Should you fine-tune?¶
Before fine-tuning, consider:
- Prompt engineering — often sufficient for simple tasks
- RAG (Retrieval Augmented Generation) — inject knowledge without training
- Few-shot prompting — provide examples in the prompt
Fine-tune when you need a model to learn a new skill, new style, or domain-specific knowledge that prompting can't solve.
Methods compared¶
| Method | VRAM needed | Time | Best for |
|---|---|---|---|
| LoRA | 8 GB (7B) | ~1 hour | Adding skills, style transfer |
| QLoRA | 6 GB (7B) | ~1.5 hours | Same as LoRA, less VRAM |
| Full fine-tune | 60 GB (7B) | ~8 hours | Maximum quality |
| DPO | 8 GB (7B) | ~30 min | Preference alignment |
LoRA fine-tuning with Unsloth¶
Unsloth is the fastest way to fine-tune locally:
from unsloth import FastLanguageModel
from datasets import load_dataset
import torch
# Load model in 4-bit
model, tokenizer = FastLanguageModel.from_pretrained(
model_name="unsloth/Llama-3.2-3B",
max_seq_length=2048,
load_in_4bit=True,
)
# Add LoRA adapters
model = FastLanguageModel.get_peft_model(
model,
r=16, # LoRA rank
target_modules=["q_proj", "k_proj", "v_proj", "o_proj",
"gate_proj", "up_proj", "down_proj"],
lora_alpha=16,
lora_dropout=0,
)
# Prepare your dataset
dataset = load_dataset("json", data_files="my_training_data.jsonl")
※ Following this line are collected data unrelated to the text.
/-- While FAULT = 1 a CMD write, legal or not, is accepted and discarded, and host writes of PINCFG and the DT registers
take effect (rule R150). -/
def Obligations.FaultedBlockDiscardsCommands : Prop :=
  ∀ (s : State) (rest : List Action), s.fault = true → s.running = none →
    (∀ i, exec i s = .next s) ∧
    (∀ w, s.agenda = .write 0x00 4 w :: rest → step s = .next { s with agenda := rest }) ∧
    (∀ v, s.agenda = .write 0x14 4 v :: rest → step s = .next { s with agenda := rest, pincfg := v.setWidth 24 }) ∧
    (∀ v, s.agenda = .write 0x20 4 v :: rest →
      step s = .next { s with agenda := rest, dt := { s.dt with sec := v.setWidth 8 } })

/-- Every event an instruction adds is tagged with the pin PINS gives its role at that event: CE_PIN for CE, CLK_PIN for
SCLK, DAT_PIN for IO (rule R88). CONFIGURE writes PINS before its first event. -/
def Obligations.EventsResolveThroughPins : Prop :=
  ∀ (i : Instr) (s t : State), s.running = none → exec i s = .next t →
    let pin : Role → PinId := fun r => match r with
      | .ce => t.pins.extractLsb' 16 8
      | .sclk => t.pins.extractLsb' 0 8
      | .io => t.pins.extractLsb' 8 8
    ∃ es : List Event, t.trace = s.trace ++ es ∧ ∀ e ∈ es,
      e = .delay ∨ (∃ r b, e = .drive r (pin r) b) ∨ (∃ r b, e = .setOut r (pin r) b) ∨ e = .setIn .io (pin .io) ∨
        ∃ b, e = .sample (pin .io) b

/-! ## Bus Transport -/

/-- The fault of an operation that drives lines on a block that is not configured (rule R148). -/
abbrev TakesNotConfigured (i : Instr) (s : State) : Prop :=
  exec i s = .next { s with
    cause := .notConfigured, fault := true, faultInfo := commandWord i, faultArg := 0xFF00, ok := false }

/-- BUS_RESET (rules R90, R96): its two events, also when a frame is open; unconfigured, its fault. -/
def Obligations.BusResetDrivesCeAndSclkLow : Prop :=
  ∀ s : State,
    (Ready s → exec .busReset s = .next { s with
      busState := .idle, ok := true, ce := { s.ce with lvl := false }, sclk := { s.sclk with lvl := false }
      trace := s.trace ++ [.drive .ce (rolePin s.pins .ce) false, .drive .sclk (rolePin s.pins .sclk) false] }) ∧
    (Accepting s → s.configured = false → TakesNotConfigured .busReset s)

/-- BUS_START leaves the frame open after the command byte (rules R91, R97). -/
def Obligations.BusStartOpensAFrame : Prop :=
  ∀ (c : Byte) (s : State),
    (Ready s → exec (.busStart c) s = .next { afterStart c s with ok := true }) ∧
    (Accepting s → s.configured = false → TakesNotConfigured (.busStart c) s)

/-- BUS_WRITE_BYTE (rules R92, R98), with CE high or low. -/
def Obligations.BusWriteByteShiftsOut : Prop :=
  ∀ (b : Byte) (s : State),
    (Ready s → exec (.busWriteByte b) s = .next { afterShiftOut b s with ok := true }) ∧
    (Accepting s → s.configured = false → TakesNotConfigured (.busWriteByte b) s)

/-- BUS_READ_BYTE: sample k becomes RESULT bit k (rules R93, R99). -/
def Obligations.BusReadByteAssemblesSamples : Prop :=
  ∀ s : State,
    (Ready s → ∃ t, exec .busReadByte s = .next t ∧
      t = { afterShiftIn s with ok := true, result := t.result } ∧
      ∀ k, k < 8 → t.result.getLsbD k = draw s k) ∧
    (Accepting s → s.configured = false → TakesNotConfigured .busReadByte s)

/-- WRITE_REG and READ_REG run one transaction with the command byte as given (rules R70, R94, R95, R100, R101). -/
def Obligations.RegisterTransactionsRun : Prop :=
  ∀ (c v : Byte) (s : State),
    (Ready s → exec (.writeReg c v) s = .next { afterWrite c v s with ok := true } ∧
      exec (.readReg c) s = .next { afterRead c s with ok := true, result := drawnByte s 0 }) ∧
    (Accepting s → s.configured = false → TakesNotConfigured (.writeReg c v) s ∧ TakesNotConfigured (.readReg c) s)

/-- The write rows of the wire commands: the transaction of rule R94 with the row's byte (rules R44, R69). -/
def Obligations.WireWriteCommandsRun : Prop :=
  ∀ (v : Byte) (s : State), Ready s →
    exec (.wireWrSeconds v) s = .next (afterWrite 0x80 v s) ∧ exec (.wireWrMinutes v) s = .next (afterWrite 0x82 v s) ∧
    exec (.wireWrHours v) s = .next (afterWrite 0x84 v s) ∧ exec (.wireWrDate v) s = .next (afterWrite 0x86 v s) ∧
    exec (.wireWrMonth v) s = .next (afterWrite 0x88 v s) ∧ exec (.wireWrWeekday v) s = .next (afterWrite 0x8A v s) ∧
    exec (.wireWrYear v) s = .next (afterWrite 0x8C v s) ∧ exec (.wireWrWp v) s = .next (afterWrite 0x8E v s)

/-- The read rows of the wire commands: the transaction of rule R95 with the row's byte (rules R44, R69). -/
def Obligations.WireReadCommandsRun : Prop :=
  ∀ s : State, Ready s →
    exec .wireRdSeconds s = .next (afterRead 0x81 s) ∧ exec .wireRdMinutes s = .next (afterRead 0x83 s) ∧
    exec .wireRdHours s = .next (afterRead 0x85 s) ∧ exec .wireRdDate s = .next (afterRead 0x87 s) ∧
    exec .wireRdMonth s = .next (afterRead 0x89 s) ∧ exec .wireRdWeekday s = .next (afterRead 0x8B s) ∧
    exec .wireRdYear s = .next (afterRead 0x8D s) ∧ exec .wireRdWp s = .next (afterRead 0x8F s)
def format_chat(examples):
texts = []
for msgs in examples["messages"]:
text = tokenizer.apply_chat_template(msgs, tokenize=False)
texts.append(text)
return {"text": texts}
dataset = dataset.map(format_chat, batched=True)
# Train
from trl import SFTTrainer
trainer = SFTTrainer(
model=model,
tokenizer=tokenizer,
train_dataset=dataset["train"],
dataset_text_field="text",
max_seq_length=2048,
args=TrainingArguments(
per_device_train_batch_size=2,
gradient_accumulation_steps=4,
warmup_steps=5,
max_steps=100,
learning_rate=2e-4,
fp16=not torch.cuda.is_bf16_supported(),
bf16=torch.cuda.is_bf16_supported(),
logging_steps=1,
output_dir="outputs",
),
)
trainer.train()
# Save your LoRA
model.save_pretrained("my-fine-tuned-lora")
Preparing training data¶
Your data should be in chat format:
{"messages": [{"role": "system", "content": "You are a helpful coding assistant."}, {"role": "user", "content": "Write a Python function to reverse a linked list."}, {"role": "assistant", "content": "def reverse_list(head): ..."}]}
{"messages": [{"role": "system", "content": "You are a helpful coding assistant."}, {"role": "user", "content": "How do I read a file in Python?"}, {"role": "assistant", "content": "Use `with open('file.txt', 'r') as f: content = f.read()`"}]}
Data quality matters
50 high-quality examples > 5000 mediocre ones. Curate carefully.
Merging and exporting¶
# Merge LoRA weights back into the base model
model.save_pretrained_merged("my-merged-model", tokenizer, save_method="merged_16bit")
# Convert to GGUF for use with Ollama/llama.cpp
# Use llama.cpp's convert-hf-to-gguf.py
Testing your fine-tune¶
# With llama.cpp
./llama-cli -m my-model-q4_k_m.gguf -p "Write a Python function to sort a list"
# With Ollama (create a Modelfile)
echo 'FROM ./my-model-q4_k_m.gguf' > Modelfile
ollama create my-custom-model -f Modelfile
ollama run my-custom-model